Fear of failure can, and does, prevent action. But action, not words, is what we need. Since being in office, my team has taken a range of actions to promote gender equality and prevent violence in and through education because I believe that if violence can be learned, and it can also be unlearned.
I have been at the ‘Preventing Sexual Violence in Conflict Ministerial Conference’ this week, hosted by the UK government, speaking about the role education has to transform our world. Sustainable investment in equitable transformative education will prevent violence and promote peace. It is an essential ingredient to tackling sexual violence and transforming harmful gender and social norms.
In Sierra Leone we are taking action now. The reality is that simple policies can transform societies:
- We have banned corporal punishment in schools.
- We have developed and rolled out a guide to reducing violence at the school level. Teachers are central to this.
- We have developed a national pathway to justice for survivors of violence in and around schools.
- We have enacted a national policy on radical inclusion in schools.
And this is still not enough. We are developing the Comprehensive School Safety Policy and are working to scale up programs and plans to make sure every child in a school uniform is safe to learn.
At the PSVI conference, I had the opportunity to meet with friends, partners and colleagues to discuss ways to mobilize more action. One way this is happening is through signing the Freetown Manifesto, developed in 2022 by partners including UNGEI, UNESCO and the Global Partnership for Education. The purpose of the manifesto is to build momentum for gender equality in and through education.

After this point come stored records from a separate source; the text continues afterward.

-- ==== Sys2Proof/Machine/Alu16.lean ====
section
/-! DEFINITION. The 16-bit arithmetic and the accumulator and flag operations (43_alu16_misc.md). -/

namespace Sys2Proof.Machine

/-- `ADD HL,ss` (43_alu16_misc.md R320). -/
def execAddHlSs (p : Rp) (s : State) : Result := .next ((s.flagsAdd16 s.hl (s.rp p)).setHl (s.hl + s.rp p))

/-- `ADD IX,pp` (43_alu16_misc.md R321). -/
def execAddIxPp (x : Idx) (p : RpX) (s : State) : Result :=
  .next ((s.flagsAdd16 (s.idx x) (s.rpX x p)).setIdx x (s.idx x + s.rpX x p))

/-- `ADC HL,ss` (43_alu16_misc.md R322). -/
def execAdcHlSs (p : Rp) (s : State) : Result :=
  .next (((s.writeF (adc16F s.hl (s.rp p) s.f)).setHl (adc16 s.hl (s.rp p) s.f)).setMemptr (s.hl + 1#16))

/-- `SBC HL,ss` (43_alu16_misc.md R323). -/
def execSbcHlSs (p : Rp) (s : State) : Result :=
  .next (((s.writeF (sbc16F s.hl (s.rp p) s.f)).setHl (sbc16 s.hl (s.rp p) s.f)).setMemptr (s.hl + 1#16))

/-- `INC ss` (43_alu16_misc.md R324). -/
def execIncSs (p : Rp) (s : State) : Result := .next (s.setRp p (s.rp p + 1#16))

/-- `DEC ss` (43_alu16_misc.md R326). -/
def execDecSs (p : Rp) (s : State) : Result := .next (s.setRp p (s.rp p - 1#16))

/-- `INC IX` (43_alu16_misc.md R325). -/
def execIncIx (x : Idx) (s : State) : Result := .next (s.setIdx x (s.idx x + 1#16))

/-- `DEC IX` (43_alu16_misc.md R327). -/
def execDecIx (x : Idx) (s : State) : Result := .next (s.setIdx x (s.idx x - 1#16))

/-- `DAA` (43_alu16_misc.md R328). -/
def execDaa (s : State) : Result := .next ((s.setReg8 .a (daaA s.a s.f)).writeF (daaF s.a s.f))

/-- `CPL` (43_alu16_misc.md R329). -/
def execCpl (s : State) : Result := .next ((s.setReg8 .a (~~~s.a)).writeF (cplF (~~~s.a) s.f))

/-- `NEG` (43_alu16_misc.md R330): SUB on operands 0 and A; all eight y values are this instruction. -/
def execNeg (_y : BitVec 3) (s : State) : Result :=
  .next ((s.setReg8 .a (sub8 0#8 s.a s.f).1).writeF (sub8 0#8 s.a s.f).2)

/-- `SCF` (43_alu16_misc.md R331). -/
def execScf (s : State) : Result := .next (s.writeF (scfF s.a s.f s.lastQ))

/-- `CCF` (43_alu16_misc.md R332). -/
def execCcf (s : State) : Result := .next (s.writeF (ccfF s.a s.f s.lastQ))

end Sys2Proof.Machine
end

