-- ==== Sys2Proof/Machine/Block.lean ====
section
/-! DEFINITION. The block instructions (46_block.md): one iteration per step. -/

namespace Sys2Proof.Machine

/-- `p + δ`, δ being +1 for the increment forms and −1 for the decrement forms (46_block.md). -/
def advance (down : Bool) (p : Word) : Word := if down then p - 1#16 else p + 1#16

/-- One transfer of LDI or LDD (46_block.md R440, R441). -/
def State.blockLd (s : State) (down : Bool) (k : State → Result) : Result :=
  s.loading s.hl fun v s =>
    let bc := s.bc - 1#16
    k (((((s.store s.de v).setHl (advance down s.hl)).setDe (advance down s.de)).setBc bc).writeF (blockLdF s.a v s.f bc))

/-- One compare of CPI or CPD (46_block.md R444, R445). -/
def State.blockCp (s : State) (down : Bool) (k : State → Result) : Result :=
  s.loading s.hl fun v s =>
    let bc := s.bc - 1#16
    k ((((s.setHl (advance down s.hl)).setBc bc).writeF (blockCpF s.a v s.f bc)).setMemptr (advance down s.memptr))

/-- One input of INI or IND: the port is BC before B is decremented, k = byte + (C ± 1) (46_block.md R448, R449). -/
def State.blockIn (s : State) (down : Bool) (k : State → Result) : Result :=
  let port := s.bc
  (s.setMemptr (advance down port)).portReading port fun v s =>
    let b := s.b - 1#8
    let c := if down then s.c - 1#8 else s.c + 1#8
    k ((((s.store s.hl v).setReg8 .b b).setHl (advance down s.hl)).writeF (blockIoF v b c))

/-- One output of OUTI or OUTD: the port is BC after B is decremented, k = byte + the new L (46_block.md R452, R453). -/
def State.blockOut (s : State) (down : Bool) (k : State → Result) : Result :=
  s.loading s.hl fun v s =>
    let s := s.setReg8 .b (s.b - 1#8)
    let hl := advance down s.hl
    k ((((s.portWrite s.bc v).setMemptr (advance down s.bc)).setHl hl).writeF (blockIoF v s.b (lo hl)))

/-- `Repeat()`: PC goes back to the ED byte; LDIR, LDDR, CPIR and CPDR set MEMPTR. Under `pc_high` the spec says a model
refuses (46_block.md R456, D14). -/
def State.repeating (s : State) (setsMemptr : Bool) : Result :=
  match s.params.blockRepeatXY with
  | .asSingle => .next (if setsMemptr then (s.setPc (s.pc - 2#16)).setMemptr (s.pc - 1#16) else s.setPc (s.pc - 2#16))
  | .pcHigh => .refused .blockRepeatPcHigh

/-- Repeat when a condition on the state after the iteration holds. -/
def State.repeatIf (again : State → Bool) (setsMemptr : Bool) (s : State) : Result :=
  if again s then s.repeating setsMemptr else .next s

/-- LDIR and LDDR go on while BC is not 0 (46_block.md R442). -/
def againLd (s : State) : Bool := s.bc != 0#16

/-- CPIR and CPDR go on while BC is not 0 and there is no match (46_block.md R446). -/
def againCp (s : State) : Bool := s.bc != 0#16 && !flagZ s.f

/-- The repeating I/O forms go on while B is not 0 (46_block.md R450). -/
def againIo (s : State) : Bool := s.b != 0#8

/-- `LDI` (46_block.md R440). -/
def execLdi (s : State) : Result := s.blockLd false .next

/-- `LDD` (46_block.md R441). -/
def execLdd (s : State) : Result := s.blockLd true .next

/-- `LDIR` (46_block.md R442). -/
def execLdir (s : State) : Result := s.blockLd false (State.repeatIf againLd true)

/-- `LDDR` (46_block.md R443). -/
def execLddr (s : State) : Result := s.blockLd true (State.repeatIf againLd true)

/-- `CPI` (46_block.md R444). -/
def execCpi (s : State) : Result := s.blockCp false .next

/-- `CPD` (46_block.md R445). -/
def execCpd (s : State) : Result := s.blockCp true .next

/-- `CPIR` (46_block.md R446). -/
def execCpir (s : State) : Result := s.blockCp false (State.repeatIf againCp true)

/-- `CPDR` (46_block.md R447). -/
def execCpdr (s : State) : Result := s.blockCp true (State.repeatIf againCp true)

/-- `INI` (46_block.md R448). -/
def execIni (s : State) : Result := s.blockIn false .next

/-- `IND` (46_block.md R449). -/
def execInd (s : State) : Result := s.blockIn true .next

/-- `INIR` (46_block.md R450). -/
def execInir (s : State) : Result := s.blockIn false (State.repeatIf againIo false)

/-- `INDR` (46_block.md R451). -/
def execIndr (s : State) : Result := s.blockIn true (State.repeatIf againIo false)

/-- `OUTI` (46_block.md R452). -/
def execOuti (s : State) : Result := s.blockOut false .next

/-- `OUTD` (46_block.md R453). -/
def execOutd (s : State) : Result := s.blockOut true .next

/-- `OTIR` (46_block.md R454). -/
def execOtir (s : State) : Result := s.blockOut false (State.repeatIf againIo false)

/-- `OTDR` (46_block.md R455). -/
def execOtdr (s : State) : Result := s.blockOut true (State.repeatIf againIo false)

end Sys2Proof.Machine
end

We are thrilled the UK government signed up during the conference and I call on all governments, organizations and individuals to sign up today to enable us to come together in this movement.
Another way was through announcing myself as a political champion for Safe to Learn, a global partnership convening countries and organizations who are as committed as I am to ending all forms of violence in, around and through schools.
At the conference there was recognition that children’s access to safe, inclusive and gender transformative education can prevent the systemic social norms that enable violence to happen, and to be exaggerated in times of conflict.
Schools have often been a safe haven from violence. They are more than that. They are a place where ideas develop to make sure the safe haven is not just the school but that it grows and expands across the community and country. The seeds of peace are sown in our classrooms.
Timing is critical when it comes to achieving change. It was clear at the conference that not enough has been done at the global level over the last 10 years to achieve real change.
This time it must be different. We need change now. We need it not just for the survivors who explained so powerfully not just why, but how violence can be prevented. We need it for every child who will wake up tomorrow, put on their school uniform and who should never have to experience the fear and violence so many before them have experienced.